Malt Mill was born in 1908 from an acrimonious falling out between the owners of Lagavulin and Laphroaig.

At the start of the 20th century Lagavulin owner Peter Mackie was also agent for neighbouring distillery Laphroaig though his company, Mackie & Co. The commercial agreement stayed in place for many decades, however, the death of Laphroaig owner Alex Johnston in 1907 brought his nephew, Ian Hunter, to the island.

Hunter, a newly qualified engineer, was disappointed by the state of the agency agreement. He felt Laphroaig was not getting the best returns since Mackie was demanding most of the distillery’s output for its own blends. What ensued was a bitter court case, in which Mackie lost the right to represent Laphroaig.

So enraged, Mackie went so far as to block Laphroaig’s water supply, which resulted in a second court case to get it restored.

Ultimately, Mackie built a replica of Laphroaig distillery within Lagavulin called Malt Mill, and even pinched Laphroaig’s head brewer to ensure the spirit produced was exactly the same as his neighbour’s. Of course it wasn’t. It wasn’t Lagavulin either.

Malt Mill’s whisky was used as a contribution to the company’s blends, most notably White Horse and Mackie’s Ancient Scotch, which featured the name of the distillery on the label. It was never – as far as historians know – bottled as a single malt.

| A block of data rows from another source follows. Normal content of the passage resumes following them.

-- ==== Sys2Proof/Certificates/Slice0/Obligations.lean ====
section
/-!
DEFINITION. What is claimed of the model. Each statement names the commands it is about; one about a command's completion
concludes that `exec` answers a next state, and says which: `Ends` and `Performs` name the whole state that the command's
effect leaves, before the end of the command (`Tail`); `TileIssues` and `Gives` say what holds of the answer.
-/
open Sys2Proof Sys2Proof.Machine

/-! ## Steps -/

/-- A step takes the command in front of the queue and runs it with the rest of the queue. -/
def Obligations.StepRunsFrontCommand : Prop :=
  ∀ (s : State) (c : Instr) (rest : List Instr), s.pending = c :: rest → step s = exec c { s with pending := rest }

/-- On an empty queue a step lets one Gnomon tick pass (the model's choice, assumption 1): the count rises by 1 and wraps
after 2^64, the model's own clock rises by 1, and nothing else changes but registers and the count of free values drawn. A
module that is not in service stays as it is. -/
def Obligations.IdleStepTicks : Prop :=
  ∀ s : State, s.pending = [] →
    (s.pow.off = true → step s = .next s) ∧
    (s.pow.off = false → ∃ t, step s = .next t ∧
      t = { s with gn := { s.gn with count := (s.gn.count + 1) % 2 ^ 64 }, now := s.now + 1, regs := t.regs,
                   freeCount := t.freeCount })

/-- A step that starts between two commands ends between two commands: no event waits for its triggers and messages, no
failing site waits for its replacement, and no failing unit is left without a spare in a module that runs on. -/
def Obligations.StepsStaySettled : Prop :=
  ∀ s t : State, s.settled → step s = .next t → t.settled

/-- The invariants of `StepsStaySettled` and `StepsKeepMemoryForm` hold at reset, where no command waits. -/
def Obligations.ResetHolds : Prop := State.reset.settled ∧ State.reset.memOk ∧ State.reset.pending = []

/-- Commands keep the queue: after a command has run, exactly the commands behind it wait. Every command answers a next
state, or stops with the one fault of the model: it names a part that the module does not have. -/
def Obligations.CommandsAnswerAndKeepTheQueue : Prop :=
  (∀ (s t : State) (c : Instr) (rest : List Instr), s.pending = c :: rest → step s = .next t → t.pending = rest) ∧
  (∀ (s : State) (c : Instr), (∃ t, exec c s = .next t) ∨ exec c s = .fault .noSuchPart)

/-- A module that power-on has not brought up, or that has left service, is changed by POWER_ON and RECOVERY_BUNDLE alone:
every other command leaves the whole state as it is. -/
def Obligations.OnlyPowerOnLeavesOff : Prop :=
  ∀ (s t : State) (c : Instr), s.pow.off = true → (∀ e, c ≠ .powerOn e) → (∀ b, c ≠ .recoveryBundle b) →
    exec c s = .next t → t = s

/-! ## Tile instructions -/

/-- FMA, ADD, MUL, MIN, MAX, CMPLT, SEL and LDEXP complete: lane l of vd becomes the result of lanes l of va, vb and vc
(Table 2.8). Nothing else of the tile's data changes, no other tile, and nothing of the module outside the tiles but, where
the step scalar record passes the end of scratch, registers. -/
def Obligations.VectorLanesComplete : Prop :=
  ∀ (s : State) (t : Nat) (w : BitVec 128) (sub : Nat), isSub w 0x20 sub = true →
    s.CanIssue t w { eng := engVector, form := vopLegal w sub } →
    let set (f : Word → Word → Word → Word) (x : Tile) : Tile :=
      x.setVreg (vdOf w) (lanes3 f (x.vreg (vaOf w)) (x.vreg (vbOf w)) (x.vreg (vcOf w)))
    (sub = 0x00 → TileIssues (exec (.vopFma t w) s) s t [] (set fpFma)) ∧
    (sub = 0x01 → TileIssues (exec (.vopAdd t w) s) s t [] (set fun a b _ => fpAdd a b)) ∧
    (sub = 0x02 → TileIssues (exec (.vopMul t w) s) s t [] (set fun a b _ => fpMul a b)) ∧
    (sub = 0x03 → TileIssues (exec (.vopMin t w) s) s t [] (set fun a b _ => fpMin a b)) ∧
    (sub = 0x04 → TileIssues (exec (.vopMax t w) s) s t [] (set fun a b _ => fpMax a b)) ∧
    (sub = 0x05 → TileIssues (exec (.vopCmplt t w) s) s t [] (set fun a b _ => fpCmplt a b)) ∧
    (sub = 0x06 → TileIssues (exec (.vopSel t w) s) s t [] (set fpSel)) ∧
    (sub = 0x08 → TileIssues (exec (.ldexp t w) s) s t [] (set fun a b _ => fpLdexp a b))

/-- EXPSPLIT writes the fractions to vd and then the exponents to vc, RSUM and RMAX write their result to lane 0 and +0.0 to
the other lanes, and VLD the 256 bytes at its address; nothing else of the tile's data changes. CVT_WIDEN writes the 64
unpacked lanes, and then the step of the instruction has the cause NONFINITE where a lane is not finite. VST completes: its
address on holds the bytes of its register's lanes, lane l at bytes 4l to 4l + 3, as far as scratch reaches; every other
byte of scratch outside the step scalar record stays, and the prefetch entries of the 256 bytes retire. Nothing else of the
tile's data changes, no other tile, and nothing of the module outside the tiles but, where a range or the scalar record
passes the end of scratch, registers. -/
def Obligations.VectorRegistersAreWrittenAndStored : Prop :=
  (∀ (s : State) (t : Nat) (w : BitVec 128),
      (isSub w 0x20 0x07 = true → s.CanIssue t w { eng := engVector, form := vopLegal w 0x07 } →
        TileIssues (exec (.expsplit t w) s) s t [] fun x =>
          (x.setVreg (vdOf w) ((x.vreg (vaOf w)).map fun v => (fpExpsplit v).1)).setVreg (vcOf w)
            ((x.vreg (vaOf w)).map fun v => (fpExpsplit v).2)) ∧
      (isSub w 0x20 0x10 = true → s.CanIssue t w { eng := engVector, form := vopLegal w 0x10 } →
        TileIssues (exec (.rsum t w) s) s t [] fun x =>
          x.setVreg (vdOf w) (rsum (x.vreg (vaOf w)) :: List.replicate 63 0)) ∧
      (isSub w 0x20 0x11 = true → s.CanIssue t w { eng := engVector, form := vopLegal w 0x11 } →
        TileIssues (exec (.rmax t w) s) s t [] fun x =>
          x.setVreg (vdOf w) (rmax (x.vreg (vaOf w)) :: List.replicate 63 0)) ∧
      (isOp w 0x21 = true →
        s.CanIssue t w { eng := engVector, form := vmemLegal w, reads := [(fld w 63 52 * 256, 256)] } →
        TileIssues (exec (.vld t w) s) s t [(fld w 63 52 * 256, 256)] fun x =>
          x.setVreg (fld w 51 47) (lanesOf (x.bytes (fld w 63 52 * 256) 256)))) ∧
  (∀ (s : State) (t : Nat) (w : BitVec 128), isSub w 0x20 0x23 = true →
      s.CanIssue t w { eng := engVector, form := widenLegal w } →
      let v := cvtUnpack (fmtA w) ((s.tile t).vreg (vaOf w))
      let set := (s.ready t [] []).modTile t fun x => x.setVreg (vdOf w) v
      Performs (exec (.cvtWiden t w) s) t (if nonfinites v = 0 then set else set.cause (s.tagOf t) cNonfinite)) ∧
  (∀ (s : State) (t : Nat) (w : BitVec 128),
      let a := fld w 63 52 * 256
      let d := laneBytes ((s.tile t).vreg (fld w 51 47))
      isOp w 0x22 = true → s.CanIssue t w { eng := engVector, form := vmemLegal w, writes := [(a, 256)] } →
      Gives (exec (.vst t w) s) fun u =>
        (∀ o, (∀ b ∈ s.scalarsAt t, o < b ∨ b + 64 ≤ o) →
          (u.tile t).byte o =
            if a ≤ o ∧ o < a + d.length ∧ o < scratchSize then d.getD (o - a) 0 else (s.tile t).byte o) ∧
        (u.tile t).datapath = ((s.tile t).retirePf [(a, 256)]).datapath ∧ (u.tile t).icount = (s.tile t).icount + 1 ∧
        (∀ i, i ≠ t → u.tile i = s.tile i) ∧
        ((∀ b ∈ s.scalarsAt t, b + 64 ≤ scratchSize) → a + d.length ≤ scratchSize →
          ∀ page off, regOff off → (page, off) ∉ tailRegs → u.rd page off = s.rd page off) ∧
        { u.body with tiles := [] } = { s.body with tiles := [] })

The distillery was eventually closed in 1962, its equipment incorporated into Lagavulin.

The last remaining monuments of the distillery are its maltings, which shut in 1974 and were converted into a reception centre for VIP visitors, and one solitary sample bottle of new make spirit from Malt Mill’s last spirit run. It is currently on display in Lagavulin’s visitor centre.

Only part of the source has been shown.